Sprinkler System & Core Aeration

Sprinkler System & Core Aeration Core aeration or aerating a lawn is driving stakes or tines deep into the soil and pulling out a core or plug of earth along with the grass. Coring the lawn typically brings up a plug of grass that is ¼ to ¾ inch in diameter and 3 inches deep.  People aerate or have their lawns aerated in order to break up packed soil, which allows roots to grow better and when the root system grows better, it is able to receive the water, air and nutrients it needs to maintain a lush, healthy lawn.

Countless number of lawn care companies use high powered aeration equipment in order to generate rotating tines that plunge deep into the soil, the hole spacing may be a little closer than other aeration systems.

A lawn care company needs to know about a homeowner’s underground sprinkler system before they begin aeration of the lawn. These lawns require special attention and the homeowner is always responsible for marking all the sprinkler heads for the lawn care company.  This could be done by purchasing several of those small ‘marking flags’ and place them next to each sprinkler head that is buried in the ground, or a homeowner could use a bright color spray paint to mark where the sprinkler heads are located.  When a lawn care company knows where the sprinkler heads are located, then they can avoid damaging them with the powerful aeration machines.

Depending on what area of the country a homeowner lives in, there are laws that govern the depth a sprinkler system must be installed. The depth, typically in the 6 to 9 inch range, is well below what many of the aeration machines plunge into the ground and pull out. What is worrisome to the lawn care contractors are the sprinkler heads where the water comes out, not the piping where the water runs through. Although, it would be worth a call to the contractor who installed the irrigation and sprinkler system to find out if there are any areas of the lawn in which they had to lay the piping a little less shallower than normal in order to avoid these areas with the aeration machine. Hopefully, these areas will not be plentiful.

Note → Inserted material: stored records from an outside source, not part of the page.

-- ==== Sys2Proof/Laws/Fetch.lean ====
section
/-! SUPPORT. Placing an instruction word where the next step fetches: it is fetched and run (log entry 18). -/

namespace Sys2Proof.Machine

/-- Placing bytes inside memory keeps the canonical form. -/
theorem wf_place {m : Memory} (hm : m.wf) (a : Nat) (bs : List Byte) (h : a + bs.length ≤ 256) : (m.place a bs).wf := by
  induction bs generalizing m a with
  | nil => exact hm
  | cons b bs ih =>
    simp only [List.length_cons] at h
    exact ih (Memory.wf_write hm (by omega) b) (a + 1) (by omega)

/-- The three bytes placed at `a` are what is read there. -/
theorem read_place_three {m : Memory} (hm : m.wf) {a : Nat} (h : a + 2 ≤ 255) (b c d : Byte) :
    (m.place a [b, c, d]).read a = b ∧ (m.place a [b, c, d]).read (a + 1) = c ∧
      (m.place a [b, c, d]).read (a + 2) = d := by
  have h1 := Memory.wf_write hm (show a < 256 by omega) b
  have h2 := Memory.wf_write h1 (show a + 1 < 256 by omega) c
  simp [Memory.place, Memory.read_write hm, Memory.read_write h1, Memory.read_write h2,
    show ¬ a = a + 1 + 1 by omega]

/-- The place for the next fetch leaves room for three bytes. -/
theorem placePc_room (s : State) : s.placePc.toNat + 2 ≤ 255 := by
  unfold State.placePc
  split
  · assumption
  · decide

/-- A word that decodes to an instruction is what the very next step runs. -/
theorem step_withFetchWord {s : State} (hm : s.mem.wf) {nbits w : Nat} {i : Instr}
    (h : decodeTableWord nbits w = some i) :
    step (s.withFetchWord nbits w) = exec i (s.withFetchWord nbits w).beginStep := by
  have hroom := placePc_room s
  obtain ⟨b, c, d, hb⟩ : ∃ b c d, tableBytes nbits w = [b, c, d] := ⟨_, _, _, rfl⟩
  unfold decodeTableWord at h
  rw [hb] at h
  split at h
  next j rest hd =>
    obtain rfl := Option.some.inj h
    rw [step_running (s := s.withFetchWord nbits w) ⟨rfl, rfl⟩]
    obtain ⟨r0, r1, r2⟩ := read_place_three hm hroom b c d
    have hw : (s.withFetchWord nbits w).beginStep.fetchWindow = [b, c, d] := by
      unfold State.fetchWindow
      simp only [State.beginStep, State.withFetchWord, State.placed, hb]
      simp [List.filter, show s.placePc.toNat < 256 by omega, show s.placePc.toNat + 1 < 256 by omega,
        show s.placePc.toNat + 2 < 256 by omega, r0, r1, r2]
    have hpc : (s.withFetchWord nbits w).beginStep.pc.toNat ≤ 253 := by
      show s.placePc.toNat ≤ 253; omega
    rw [fetch_eq_decode (by omega) (.inr hpc), hw, hd]
  next => cases h

end Sys2Proof.Machine
end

One solution to aerating around the sprinkler heads and sallow areas where pipes are lying would be to use the stabbing method of aerating. This entails using a blade of some sort and latterly stabbing around the sprinkler head in order to cut into the lawn for ventilation; it is the same principle as the coring; only no earth is removed and it’s less deep than the aerating machines go.

Besides larger homes, hotels, commercial property, hospitals, office buildings of various sizes, parking structures, mall areas, stand alone shops and restaurants might all have sprinkler systems that need to be tagged or marked before aeration can begin. Many of these companies and businesses have maintenance people who could mark the sprinkler system for the lawn care company.